- Opening Delimiter -
-- ==== Sys2Proof/Machine/Stage.lean ====
section
/-! DEFINITION. The multi-level modulator and the Gate Link (R177 to R207): edges, balancing, the voltage loop, frames, training,
precharge, trips, and the stage commands. -/
namespace Sys2Proof.Machine

open Sys2Proof

/-- The Gate Link runs: out of reset, in this variant, not gated, STAGE not under reset (R1, R203). -/
def glLive (s : State) : Bool :=
  s.pwr.phase == .run && hasMod s && !(s.pwr.standby == .gated) && !s.kiln.resets.any (fun u => u.unit == 11)

/-- The channels of a lane. -/
def laneOuts (l : Nat) : List Nat := [2 * l, 2 * l + 1]

/-! ## From sample to edge (R180 to R183) -/

def fpInt (n : Nat) : Word := fpOfNat n

/-- The two carrier half-widths' shaping of one cell (R182): what a half-width becomes. -/
structure HalfEdge where
  y   : Int
  e1  : Word
  e2  : Word
  sat : Nat

def shape (w e1 e2 : Word) : HalfEdge :=
  let v := fpAdd (fpSub w (fpMul fp2 e1)) e2
  let y := fpToInt v 0
  let d := fpSub (fpOfInt y) v
  let e := fpClamp 0xC4800000 0x44800000 d
  { y := y, e1 := e, e2 := e1, sat := if fpEq e d then 0 else 1 }

/-- A cell's coded edges, its shaper state and what it counts. -/
structure CellOut where
  on   : Nat
  off  : Nat
  e1   : Word
  e2   : Word
  sat  : Nat
  clip : Nat

/-- slot × 51,200 / N rounded half up (R181). -/
def carrier (n slot : Nat) : Nat := (2 * slot * 51200 + n) / (2 * n)

/-- d_j = (1 + u)/2 + Δd_j, clamped to 0 … 1 (R181). -/
def duty (u trim : Word) : SatRes :=
  let d := fpAdd (fpMul (fpAdd fpOne u) fpHalf) trim
  let k := fpClamp fpZero fpOne d
  { w := k, sat := !fpEq k d }

/-- One cell's edges for a period (R181 to R183). -/
def cellEdges (cells minp j r : Nat) (ua ub trim e1 e2 : Word) : CellOut :=
  let da := duty ua trim
  let db := duty ub trim
  let a := shape (fpMul da.w 0x46C80000) e1 e2
  let b := shape (fpMul db.w 0x46C80000) a.e1 a.e2
  let w := a.y + b.y
  let clip := b01 da.sat + b01 db.sat
  let c : Int := (carrier cells ((j + r) % cells) : Nat)
  if w < (minp : Int) then
    { on := 0xFFFF, off := 0, e1 := fpSub b.e1 (fpOfInt w), e2 := b.e2, sat := a.sat + b.sat, clip := clip }
  else if 51200 - w < (minp : Int) then
    { on := 0xFFFE, off := 0, e1 := fpAdd b.e1 (fpOfInt (51200 - w)), e2 := b.e2, sat := a.sat + b.sat, clip := clip }
  else
    { on := ((c - a.y) % 51200).toNat, off := ((c + b.y) % 51200).toNat, e1 := b.e1, e2 := b.e2, sat := a.sat + b.sat, clip := clip }

/-! ## Balancing (R184 to R187) -/

/-- sign(i_avg), 0 below IMIN (R185). -/
def curSign (s : State) (n : Nat) : Int :=
  let q := out_ s n
  let i := fpMul (fpAdd q.i0 q.i1) fpHalf
  if fpLt (fpAbs i) (fpRatio (getF s (fSTAGE_BAL_IMIN n)) 1000) then 0
  else if fpLt i fpZero then -1 else if fpEq i fpZero then 0 else 1

/-- c[k] of R185, 0 at k = 0 and k = N. -/
def balC (s : State) (n k : Nat) : Word :=
  if k = 0 ∨ cellsOf s n ≤ k then fpZero
  else
    let eps := fpDiv (fpSub (capVolt (out_ s n) k) (capTarget s n k)) (out_ s n).vbf
    let lim := fpRatio (getF s (fSTAGE_BAL_TRIMMAX n)) 1000
    fpClamp (fpNeg lim) lim (fpMul (fpMul (fpNeg (fpRatio (getF s (fSTAGE_BAL_KB n)) 64)) (fpOfInt (curSign s n))) eps)

/-- Δd[j] = c[j + 1] − c[j]. -/
def trimOf (s : State) (n j : Nat) : Word := fpSub (balC s n (j + 1)) (balC s n j)

/-- Some δ_k > 0.15 (R187). -/
def imbalanced (s : State) (n : Nat) : Bool :=
  (capNums s n).any fun k =>
    fpLt 0x3E19999A (fpDiv (fpAbs (fpSub (capVolt (out_ s n) k) (capTarget s n k))) (capUnit s n))

/-! ## The modulation value (R180, R188) -/

/-- A clamped modulation value. -/
def clampU (u : Word) : SatRes :=
  let k := fpClamp 0xBF7D70A4 0x3F7D70A4 u
  { w := k, sat := !fpEq k u }

/-- The voltage loop of one step (R188): `vout` is the sense sample that u[n − 18] made. -/
structure Loop where
  u   : Word
  acc : Word

def voltLoop (s : State) (n : Nat) (acc u vout : Word) (mods : List Word) : Loop :=
  let half := fpMul (out_ s n).vbf fpHalf
  let err := fpSub (fpMul ((mods[17]?).getD 0) half) vout
  let lim := fpMul 0x3DCCCCCD half
  let a := fpClamp (fpNeg lim) lim (fpAdd acc (fpMul (fpRatio (getF s (fSTAGE_LOOP_KI n)) 4096) err))
  { u := fpAdd u (fpDiv (fpAdd (fpMul (fpRatio (getF s (fSTAGE_LOOP_KP n)) 256) err) a) half), acc := a }

/-- Does the bake hold a limiter for this output; without one its samples are 0. -/
def fedSample (s : State) (n : Nat) : Word :=
  if (dynDef s.oven (0x800 + n)).isSome then ((out_ s n).uHist[0]?).getD 0 else fpZero

/-- Step 1 of R180 for a new Double sample: tone, MSCALE, soft start, and the interpolator's input. A ramp that ends leads to
ARMED or OFF (R195). -/
def feedSample (n : Nat) (s : State) : State :=
  let t := toneSample n (fedSample s n) s
  let q := out_ t.s n
  let soft := if (prot s n).sweeping then fpOne else rampSample q.soft 0
  let x := fpMul (fpMul t.x (fpMul (rampSample q.mscale 0) 0x3B800000)) soft
  let q1 := { q with xHist := pushHist x q.xHist, soft := rampAdvance 1 q.soft, mscale := rampAdvance 1 q.mscale }
  let u := setOut n q1 t.s
  if q.toward ≠ 0 ∧ rampLeft q1.soft = 0 then
    if q.toward = 4 then enterArmed n u else enterOff n u
  else u

/-- The modulation values of a period (R180): two steps. -/
def modValues (n : Nat) (odd : Bool) (s : State) : State :=
  let q := out_ s n
  if outState s n = oARMED ∧ !(prot s n).sweeping then setOut n { q with mods := (fpZero :: fpZero :: q.mods).take 40 } s
  else
    let i := if odd then 2 else 0
    let v := (modOut i q.xHist, modOut (i + 1) q.xHist)
    let ff (u : Word) : Word := if getF s (fSTAGE_LOOP_BUSFF n) = 1 then fpMul u (fpDiv (vbNom s n) q.vbf) else u
    let loop (acc u vout : Word) (m : List Word) : Loop :=
      if getF s (fSTAGE_LOOP_VLOOP n) = 1 then voltLoop s n acc u vout m else { u := u, acc := acc }
    let l0 := loop q.acc (ff v.1) q.v0 q.mods
    let u0 := clampU l0.u
    let m0 := u0.w :: q.mods
    let l1 := loop l0.acc (ff v.2) q.v1 m0
    let u1 := clampU l1.u
    let clips := b01 u0.sat + b01 u1.sat
    let t := bumpN (fSTAGE_CNT_CLIP n) clips (setOut n { q with mods := (u1.w :: m0).take 40, acc := l1.acc, clipSent := q.clipSent || clips != 0 } s)
    when_ (clips != 0 && !q.clipSent) (send 11 n 7 3 0) t

def emptyEdges : List (Nat × Nat) := List.replicate 6 (0xFFFF, 0)

/-- The edge sets of a period in ARMED or RUN (R181, R182, R186); those of the period three before are sent (R179). -/
def runEdges (n : Nat) (s : State) : State :=
  let cells := cellsOf s n
  let q := out_ s n
  let r := getF s (fSTAGE_STS_ROT n)
  let ub := (q.mods[0]?).getD 0
  let ua := (q.mods[1]?).getD 0
  let os := (List.range cells).map fun j =>
    cellEdges cells (minPulse s n) j r ua ub (trimOf s n j) ((q.e1[j]?).getD 0) ((q.e2[j]?).getD 0)
  let pad := List.replicate (6 - cells) (0xFFFF, 0)
  let q1 := { q with edges := (q.edgePipe[2]?).getD emptyEdges, edgePipe := ((os.map (fun o => (o.on, o.off)) ++ pad) :: q.edgePipe).take 3,
                     e1 := os.map (·.e1) ++ q.e1.drop cells, e2 := os.map (·.e2) ++ q.e2.drop cells }
  let t := bumpN (fSTAGE_CNT_CLIP n) (os.foldl (fun a o => a + o.clip) 0)
    (bumpN (fSTAGE_CNT_NSSAT n) (os.foldl (fun a o => a + o.sat) 0) (setOut n q1 s))
  if curSign s n = 0 ∧ getF s (fSTAGE_BAL_ROTEN n) = 1 ∧ 0 < cells then setF (fSTAGE_STS_ROT n) ((r + 1) % cells) t else t

/-! ## Training results (R194, R207) -/

def isTrain : OpKind → Bool
  | .train _ => true
  | _ => false

def trainMask (s : State) : Nat := s.ops.foldl (fun m o => match o.kind with
  | .train k => m ||| k
  | _ => m) 0

/-- A failure during training returns the output to OFF (R193), with its code and its shard, whose CONTEXT names a capacitor (R195, R334). -/
def trainFailAt (n code cap : Nat) (s : State) : State :=
  send 11 n 7 (if code ≤ 4 then 4 else 5) cap (setOut n { out_ (enterOff n s) n with code := some code } (enterOff n s))
def trainFail (n code : Nat) (s : State) : State := trainFailAt n code 0 s

/-- Precharge fails with a code and the capacitor of code 6: in training the output's result; a retry ends in OFF as well (log entry
20). -/
def prechargeFail (n code cap : Nat) (s : State) : State := trainFailAt n code cap s

/-- The states of a training under way (R193). -/
def inTraining (s : State) (n : Nat) : Bool :=
  let st := outState s n
  st == oIDENT || st == oTEST || (st == oPRECHARGE && !(prot s n).retrying)

/-- An output goes to OFF; one in training has no result that the manual names: its code is open, one of the failures (log entry 16). -/
def turnOff (n : Nat) (s : State) : State :=
  if inTraining s n then useFree (setOut n { out_ (enterOff n s) n with code := some (1 + (freeWord s).toNat % 8) } (enterOff n s))
  else enterOff n s

/-- The check has passed: ARMED, or for a retry RUN at the next boundary (R195, R222). -/
def checkPassed (n : Nat) (s : State) : State :=
  if (prot s n).retrying then setOut n { out_ s n with step := 8 } s
  else setOut n { out_ (enterArmed n s) n with code := some 0 } (enterArmed n s)

/-! ## Precharge (R195) -/

/-- The first capacitor from k down that is not within its band; 0 when all are. -/
def nextCap (s : State) (n : Nat) : Nat → Nat
  | 0 => 0
  | k + 1 => if capInBand s n (k + 1) then nextCap s n k else k + 1

/-- The pulse of precharge, centred at step 25,600, on the cells of a mask. -/
def prechargeEdges (s : State) (n mask : Nat) : List (Nat × Nat) :=
  let len := (2 * (getF s (fSTAGE_PC_PCDUTY n) * 51200) + 1000) / 2000
  (List.range 6).map fun j => if mask.testBit j then (25600 - len / 2, 25600 - len / 2 + len) else (0xFFFF, 0)

/-- One period of precharge, or of its check. -/
def prechargePeriod (n : Nat) (s : State) : State :=
  let q := out_ s n
  if q.pcCap = 0 then setOut n { q with edges := emptyEdges } s
  else
    let k := nextCap s n q.pcCap
    if k = 0 then setOut n { q with edges := emptyEdges, pcCap := 0, pcT := 0, pcCheck := some q.fc } s
    else
      let lim := fpMul (iLim s n) 0x3E800000
      let t := if k = q.pcCap then q.pcT else 0
      if fpLt lim (fpAbs q.i0) ∨ fpLt lim (fpAbs q.i1) then prechargeFail n 8 0 s
      else if getF s (fSTAGE_PC_PCTIME n) * 384 ≤ t then prechargeFail n 6 k s
      else
        let m := idField s n ((if fpLt (capVolt q k) (capTarget s n k) then 18 else 19) + 2 * (k - 1)) 1
        setOut n { q with edges := prechargeEdges s n m, pcCap := k, pcT := t + 1 } s

/-- A sense sample during the check: every k within band, and moved by at most 1 % of VBF/N (R195). -/
def checkWatch (n : Nat) (s : State) : State :=
  let q := out_ s n
  match q.pcCheck with
  | some f0 =>
    if outState s n = oPRECHARGE ∧ q.pcCap = 0 ∧ q.step ≠ 8 then
      let bad := (capNums s n).any fun k =>
        !capInBand s n k || fpLt (fpMul 0x3C23D70A (capUnit s n)) (fpAbs (fpSub (capVolt q k) ((f0[k - 1]?).getD 0)))
      if bad then setOut n { q with step := 9 } s else s
    else s
  | none => s

/-! ## Faults (R187, R202, R222, R223) -/

/-- An output leaves the powered states on a fault of its lane: SAFE, or in training its failure (R193, R202). -/
def faultOut (n code : Nat) (s : State) : State :=
  let st := outState s n
  if st = oARMED ∨ st = oRUN ∨ (st = oPRECHARGE ∧ (prot s n).retrying) then enterSafe n false s
  else if st = oIDENT ∨ st = oTEST ∨ st = oPRECHARGE then trainFail n code s
  else if st = oSAFE then setProt n { prot s n with retryWait := false } s
  else s

/-- The lowest output of a lane that is not OFF, else its first (log entry 21). -/
def laneInst (s : State) (l : Nat) : Nat := if outState s (2 * l) = oOFF ∧ outState s (2 * l + 1) ≠ oOFF then 2 * l + 1 else 2 * l

/-- A lane is lost (R202). -/
def glLose (l : Nat) (s : State) : State :=
  if getF s (fSTAGE_LANE_LOCK l) = 0 then s
  else
    let t := send 11 (laneInst s l) 7 10 0 s
    let u := foldState (fun n => faultOut n 1) (laneOuts l) t
    setGl l { gl u l with miss := 0, ask := false } (setF (fSTAGE_LANE_LOCK l) 0 u)

/-- GL_LOST: eight periods without a valid return frame, or a loss of lock (R202). -/
def execGlLost (c : Nat) (l : Nat) (s : State) : Host.Outcome State Fault Refusal :=
  run c (fun s => if glLive s then glLose l s else s) s

/-- FC_DRIFT: some δ_k > 0.05 for 1 ms (R187). -/
def execFcDrift (c : Nat) (n : Nat) (s : State) : Host.Outcome State Fault Refusal :=
  run c (fun s => if glLive s && (outState s n == oARMED || outState s n == oRUN) then send 11 n 7 7 0 s else s) s

/-- BUS: Vbus outside VBMIN … VBMAX for 1 ms: both channels go to SAFE (R187). -/
def execBus (c : Nat) (l : Nat) (s : State) : Host.Outcome State Fault Refusal :=
  run c (fun s =>
    if glLive s && (laneOuts l).any (fun n => isPowered (outState s n)) then
      foldState (fun n => if isPowered (outState s n) then faultOut n 5 else id) (laneOuts l) (send 11 (laneInst s l) 7 9 0 s)
    else s) s

/-- A return frame reports TRIP for a channel in RUN or ARMED (R220, R222, R223). -/
def tripOut (n : Nat) (s : State) : State :=
  let st := outState s n
  let retry := getF s (fPROT_RUN_RETRY n)
  let t := bump (fPROT_CNT_TRIPS n) s
  if (prot s n).sweeping then
    enterSafe n false (send 12 n 7 11 0 (setProt n { prot t n with sweepTrip := true } t))
  else if retry = 3 then
    send 12 n 7 12 0 (bump (fPROT_CNT_LATCHES n) (setOutState n oLATCHED (enterSafe n false t)))
  else
    enterSafe n (st == oRUN) (when_ (retry == 0) (send 12 n 7 11 0) t)

/-! ## The downstream frame (R189, R190) -/

/-- MODE for an output's state (R193). -/
def modeOf (st : Nat) : Nat :=
  if st = oIDENT ∨ st = oTEST then 1 else if st = oPRECHARGE then 2 else if st = oARMED ∨ st = oRUN then 3 else 0

def be2s (e : Nat × Nat) : List Byte := be2 e.1 ++ be2 e.2
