/-- A commit at a boundary: it waits, begins its pre-fade, or takes place. -/
def stepCommit (c : Commit) (s : State) : State :=
  match c.fade with
  | none =>
    if (serialAhead (batch s) c.start).isSome then
      let l := if ovenEmpty s then [] else preFades s c.mask
      if l.isEmpty then performCommit c s else beginPreFade c l s
    else s
  | some k =>
    if k ≤ 8 then performCommit c s
    else { s with commits := s.commits.map (fun d => if d.h == c.h && d.ch == c.ch then { d with fade := some (k - 8) } else d) }

/-- Order 2 of R19. -/
def stepCommits (s : State) : State := foldState stepCommit s.commits s

/-- The full commit of a join: the whole oven is replaced without a pre-fade and without carrying any block (R320). -/
def joinCommit (s : State) : State :=
  if proofState s = proofVALID ∧ s.twin.peerOven = some s.proof.id then
    let bare := { s with oven := Bake.empty, xps := [], params := [], bundles := [], dyns := [], delays := [], trays := [], fades := [] }
    startCopying (trunkNewMap s.oven (replaceTrays (trayMask s.proof) bare).s)
  else loseSync 3 false s

/-- PRE_FADE_END: the longest pre-fade of a commit has made its last samples, so the next boundary is the commit boundary (R80). -/
def opPreFadeEnd (s : State) : State :=
  let ends (c : Commit) : Bool := match c.fade with
    | some k => decide (k ≤ 8)
    | none => false
  { s with commits := s.commits.map (fun c => if ends c then { c with fade := some 0 } else c) }

def execPreFadeEnd (c : Nat) (s : State) : Host.Outcome State Fault Refusal := run c (ifRunning opPreFadeEnd) s

/-- FADE_IN_END: the fade-in of a tray has made its last samples; its FADEMASK bit clears (R80, R92). -/
def opFadeInEnd (n : Nat) (s : State) : State :=
  let q := tray s n
  if 0 < q.fadeIn ∧ q.fadeIn ≤ 8 then showFades (setTray n { q with fadeIn := 0 } s) else s

def execFadeInEnd (c : Nat) (n : Nat) (s : State) : Host.Outcome State Fault Refusal := run c (ifRunning (opFadeInEnd n)) s

end Sys2Proof.Machine
end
- Closing Delimiter -
EXERCISE:
In the listing above, locate the line containing "let db := duty ub trim" and the line containing "0.15 (R187). -/". Extract those two lines and every line between them, exactly as written, and only those.

ANSWER FOR THE TASK:
  let db := duty ub trim
  let a := shape (fpMul da.w 0x46C80000) e1 e2
  let b := shape (fpMul db.w 0x46C80000) a.e1 a.e2
  let w := a.y + b.y
  let clip := b01 da.sat + b01 db.sat
  let c : Int := (carrier cells ((j + r) % cells) : Nat)
  if w < (minp : Int) then
    { on := 0xFFFF, off := 0, e1 := fpSub b.e1 (fpOfInt w), e2 := b.e2, sat := a.sat + b.sat, clip := clip }
  else if 51200 - w < (minp : Int) then
    { on := 0xFFFE, off := 0, e1 := fpAdd b.e1 (fpOfInt (51200 - w)), e2 := b.e2, sat := a.sat + b.sat, clip := clip }
  else
    { on := ((c - a.y) % 51200).toNat, off := ((c + b.y) % 51200).toNat, e1 := b.e1, e2 := b.e2, sat := a.sat + b.sat, clip := clip }

/-! ## Balancing (R184 to R187) -/

/-- sign(i_avg), 0 below IMIN (R185). -/
def curSign (s : State) (n : Nat) : Int :=
  let q := out_ s n
  let i := fpMul (fpAdd q.i0 q.i1) fpHalf
  if fpLt (fpAbs i) (fpRatio (getF s (fSTAGE_BAL_IMIN n)) 1000) then 0
  else if fpLt i fpZero then -1 else if fpEq i fpZero then 0 else 1

/-- c[k] of R185, 0 at k = 0 and k = N. -/
def balC (s : State) (n k : Nat) : Word :=
  if k = 0 ∨ cellsOf s n ≤ k then fpZero
  else
    let eps := fpDiv (fpSub (capVolt (out_ s n) k) (capTarget s n k)) (out_ s n).vbf
    let lim := fpRatio (getF s (fSTAGE_BAL_TRIMMAX n)) 1000
    fpClamp (fpNeg lim) lim (fpMul (fpMul (fpNeg (fpRatio (getF s (fSTAGE_BAL_KB n)) 64)) (fpOfInt (curSign s n))) eps)

/-- Δd[j] = c[j + 1] − c[j]. -/
def trimOf (s : State) (n j : Nat) : Word := fpSub (balC s n (j + 1)) (balC s n j)

/-- Some δ_k > 0.15 (R187). -/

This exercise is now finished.